- _Stored data_:
++++++
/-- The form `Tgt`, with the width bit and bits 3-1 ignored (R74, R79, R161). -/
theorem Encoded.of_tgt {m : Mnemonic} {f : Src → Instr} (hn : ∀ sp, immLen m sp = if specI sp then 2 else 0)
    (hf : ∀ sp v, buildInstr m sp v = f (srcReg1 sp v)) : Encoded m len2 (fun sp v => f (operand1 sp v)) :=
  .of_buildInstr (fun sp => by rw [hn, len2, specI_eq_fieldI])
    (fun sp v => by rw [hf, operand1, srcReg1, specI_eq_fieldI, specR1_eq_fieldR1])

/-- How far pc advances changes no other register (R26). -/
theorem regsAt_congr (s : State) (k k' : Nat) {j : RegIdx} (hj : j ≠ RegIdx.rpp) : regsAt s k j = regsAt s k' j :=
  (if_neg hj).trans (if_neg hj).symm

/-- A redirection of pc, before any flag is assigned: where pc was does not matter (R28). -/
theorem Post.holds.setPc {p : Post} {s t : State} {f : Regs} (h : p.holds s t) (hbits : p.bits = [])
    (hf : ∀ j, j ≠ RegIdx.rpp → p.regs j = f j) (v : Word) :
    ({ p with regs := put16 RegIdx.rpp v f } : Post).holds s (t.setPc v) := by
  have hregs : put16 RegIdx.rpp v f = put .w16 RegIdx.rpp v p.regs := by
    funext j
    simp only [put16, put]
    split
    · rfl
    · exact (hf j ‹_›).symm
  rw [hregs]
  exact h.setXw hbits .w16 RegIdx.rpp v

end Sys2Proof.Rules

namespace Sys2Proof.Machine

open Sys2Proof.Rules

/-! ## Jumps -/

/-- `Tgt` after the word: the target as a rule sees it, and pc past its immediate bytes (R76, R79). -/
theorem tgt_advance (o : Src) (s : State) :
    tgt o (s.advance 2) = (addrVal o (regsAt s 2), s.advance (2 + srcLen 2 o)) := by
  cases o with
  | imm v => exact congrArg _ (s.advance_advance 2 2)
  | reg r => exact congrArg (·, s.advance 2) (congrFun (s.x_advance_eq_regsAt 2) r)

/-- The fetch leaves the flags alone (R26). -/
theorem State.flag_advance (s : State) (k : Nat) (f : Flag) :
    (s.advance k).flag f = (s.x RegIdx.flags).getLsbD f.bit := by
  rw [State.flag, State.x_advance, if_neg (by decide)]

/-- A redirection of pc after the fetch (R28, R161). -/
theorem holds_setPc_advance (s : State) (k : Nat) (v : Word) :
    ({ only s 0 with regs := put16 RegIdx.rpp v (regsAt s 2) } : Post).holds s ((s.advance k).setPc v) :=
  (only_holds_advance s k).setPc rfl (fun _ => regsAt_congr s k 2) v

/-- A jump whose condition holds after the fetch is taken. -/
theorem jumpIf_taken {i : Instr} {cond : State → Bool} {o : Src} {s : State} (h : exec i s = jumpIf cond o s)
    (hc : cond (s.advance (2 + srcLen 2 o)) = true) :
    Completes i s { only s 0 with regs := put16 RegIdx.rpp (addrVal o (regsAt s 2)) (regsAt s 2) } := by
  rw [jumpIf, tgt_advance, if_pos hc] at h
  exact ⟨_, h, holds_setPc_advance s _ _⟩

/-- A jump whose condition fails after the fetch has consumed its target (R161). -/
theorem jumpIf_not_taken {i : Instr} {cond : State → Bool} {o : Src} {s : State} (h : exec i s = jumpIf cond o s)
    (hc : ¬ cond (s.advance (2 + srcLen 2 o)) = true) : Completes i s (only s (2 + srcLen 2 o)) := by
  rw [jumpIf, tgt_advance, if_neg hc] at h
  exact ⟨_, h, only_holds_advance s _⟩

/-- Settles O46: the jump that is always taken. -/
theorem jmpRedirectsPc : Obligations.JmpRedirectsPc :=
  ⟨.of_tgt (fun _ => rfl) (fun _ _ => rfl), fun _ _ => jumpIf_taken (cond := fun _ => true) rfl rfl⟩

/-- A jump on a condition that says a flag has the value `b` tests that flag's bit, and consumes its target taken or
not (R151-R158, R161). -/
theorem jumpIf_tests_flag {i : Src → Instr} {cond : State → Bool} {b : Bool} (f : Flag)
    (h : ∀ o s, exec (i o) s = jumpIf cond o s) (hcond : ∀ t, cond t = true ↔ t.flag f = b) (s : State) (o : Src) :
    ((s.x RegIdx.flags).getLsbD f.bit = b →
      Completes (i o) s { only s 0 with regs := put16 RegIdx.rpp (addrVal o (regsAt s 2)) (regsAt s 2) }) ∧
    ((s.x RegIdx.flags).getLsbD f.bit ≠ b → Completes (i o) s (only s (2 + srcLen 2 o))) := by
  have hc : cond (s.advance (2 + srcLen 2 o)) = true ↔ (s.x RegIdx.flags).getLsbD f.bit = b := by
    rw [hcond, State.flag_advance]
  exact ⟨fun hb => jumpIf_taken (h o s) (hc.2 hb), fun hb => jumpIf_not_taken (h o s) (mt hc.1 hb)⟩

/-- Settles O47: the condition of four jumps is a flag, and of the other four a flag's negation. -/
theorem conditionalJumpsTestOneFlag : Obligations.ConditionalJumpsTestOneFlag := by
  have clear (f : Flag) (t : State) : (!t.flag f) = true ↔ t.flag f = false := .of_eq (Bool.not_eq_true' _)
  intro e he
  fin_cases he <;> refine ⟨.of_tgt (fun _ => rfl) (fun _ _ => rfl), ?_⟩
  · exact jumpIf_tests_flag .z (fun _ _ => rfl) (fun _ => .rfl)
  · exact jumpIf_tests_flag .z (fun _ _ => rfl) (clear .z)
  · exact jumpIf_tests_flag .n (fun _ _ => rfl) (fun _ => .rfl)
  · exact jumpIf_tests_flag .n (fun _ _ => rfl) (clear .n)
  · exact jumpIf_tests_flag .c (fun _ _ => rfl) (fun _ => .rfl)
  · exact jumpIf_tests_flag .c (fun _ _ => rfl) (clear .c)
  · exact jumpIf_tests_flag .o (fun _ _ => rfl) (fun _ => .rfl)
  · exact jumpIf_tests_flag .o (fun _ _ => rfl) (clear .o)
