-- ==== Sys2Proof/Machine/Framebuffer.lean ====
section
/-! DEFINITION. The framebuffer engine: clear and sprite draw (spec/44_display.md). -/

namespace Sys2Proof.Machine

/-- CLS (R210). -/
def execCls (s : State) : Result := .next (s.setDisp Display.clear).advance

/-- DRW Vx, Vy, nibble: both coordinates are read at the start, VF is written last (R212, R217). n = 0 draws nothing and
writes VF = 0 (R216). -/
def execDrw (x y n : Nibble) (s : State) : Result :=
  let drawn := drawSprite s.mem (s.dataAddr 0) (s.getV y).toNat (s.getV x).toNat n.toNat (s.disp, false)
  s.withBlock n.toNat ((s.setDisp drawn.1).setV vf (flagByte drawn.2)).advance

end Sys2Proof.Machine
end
++++++
- _TASK STATEMENT_: A bare number should be your reply: how many lines in the entries above include the word "have".

- _EXERCISE ANSWER_: 3